DATA RECORDS
######
-- ==== Sys2Proof/Syntax.lean ====
section
/-! DEFINITION. Instructions as syntax: one constructor per row of spec/opcode_table.json
(30_encoding.md R72). An operand is the operand BYTE as it stands in memory; whether a register
operand is 0..7 is checked by the instruction's meaning (40_engine.md R103), so a byte above 7 is
part of the syntax and `WellFormed` tells it apart. -/

namespace Sys2Proof

/-- The eight general registers (10_state.md R20). -/
inductive Reg where
  | r0 | r1 | r2 | r3 | r4 | r5 | r6 | r7
  deriving DecidableEq, Repr

/-- The 34 mnemonics, in the order of opcode_table.json (R72). -/
inductive Mnemonic where
  | nop | hlt | ret | iret
  | push | pop | prn | pra
  | call | int | jmp | jeq | jne | jgt | jlt | jle | jge
  | inc | dec | not
  | ldi | ld | st
  | add | sub | mul | div | mod | cmp | and | or | xor | shl | shr
  deriving DecidableEq, Repr

/-- The instructions. `a` is operand A (the byte at pc+1), `b` operand B (at pc+2); `imm` is LDI's
operand B, "a literal byte, not a register index" (R75). -/
inductive Instr where
  | nop
  | hlt
  | ret
  | iret
  | push (a : Byte)
  | pop (a : Byte)
  | prn (a : Byte)
  | pra (a : Byte)
  | call (a : Byte)
  | int (a : Byte)
  | jmp (a : Byte)
  | jeq (a : Byte)
  | jne (a : Byte)
  | jgt (a : Byte)
  | jlt (a : Byte)
  | jle (a : Byte)
  | jge (a : Byte)
  | inc (a : Byte)
  | dec (a : Byte)
  | not (a : Byte)
  | ldi (a imm : Byte)
  | ld (a b : Byte)
  | st (a b : Byte)
  | add (a b : Byte)
  | sub (a b : Byte)
  | mul (a b : Byte)
  | div (a b : Byte)
  | mod (a b : Byte)
  | cmp (a b : Byte)
  | and (a b : Byte)
  | or (a b : Byte)
  | xor (a b : Byte)
  | shl (a b : Byte)
  | shr (a b : Byte)
  deriving DecidableEq, Repr

end Sys2Proof
end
######
ACTION ITEM
Repeat the data. Keep every word the same.

TASK RESPONSE
-- ==== Sys2Proof/Syntax.lean ====
section
/-! DEFINITION. Instructions as syntax: one constructor per row of spec/opcode_table.json
(30_encoding.md R72). An operand is the operand BYTE as it stands in memory; whether a register
operand is 0..7 is checked by the instruction's meaning (40_engine.md R103), so a byte above 7 is
part of the syntax and `WellFormed` tells it apart. -/

namespace Sys2Proof

/-- The eight general registers (10_state.md R20). -/
inductive Reg where
  | r0 | r1 | r2 | r3 | r4 | r5 | r6 | r7
  deriving DecidableEq, Repr

/-- The 34 mnemonics, in the order of opcode_table.json (R72). -/
inductive Mnemonic where
  | nop | hlt | ret | iret
  | push | pop | prn | pra
  | call | int | jmp | jeq | jne | jgt | jlt | jle | jge
  | inc | dec | not
  | ldi | ld | st
  | add | sub | mul | div | mod | cmp | and | or | xor | shl | shr
  deriving DecidableEq, Repr

/-- The instructions. `a` is operand A (the byte at pc+1), `b` operand B (at pc+2); `imm` is LDI's
operand B, "a literal byte, not a register index" (R75). -/
inductive Instr where
  | nop
  | hlt
  | ret
  | iret
  | push (a : Byte)
  | pop (a : Byte)
  | prn (a : Byte)
  | pra (a : Byte)
  | call (a : Byte)
  | int (a : Byte)
  | jmp (a : Byte)
  | jeq (a : Byte)
  | jne (a : Byte)
  | jgt (a : Byte)
  | jlt (a : Byte)
  | jle (a : Byte)
  | jge (a : Byte)
  | inc (a : Byte)
  | dec (a : Byte)
  | not (a : Byte)
  | ldi (a imm : Byte)
  | ld (a b : Byte)
  | st (a b : Byte)
  | add (a b : Byte)
  | sub (a b : Byte)
  | mul (a b : Byte)
  | div (a b : Byte)
  | mod (a b : Byte)
  | cmp (a b : Byte)
  | and (a b : Byte)
  | or (a b : Byte)
  | xor (a b : Byte)
  | shl (a b : Byte)
  | shr (a b : Byte)
  deriving DecidableEq, Repr

end Sys2Proof
end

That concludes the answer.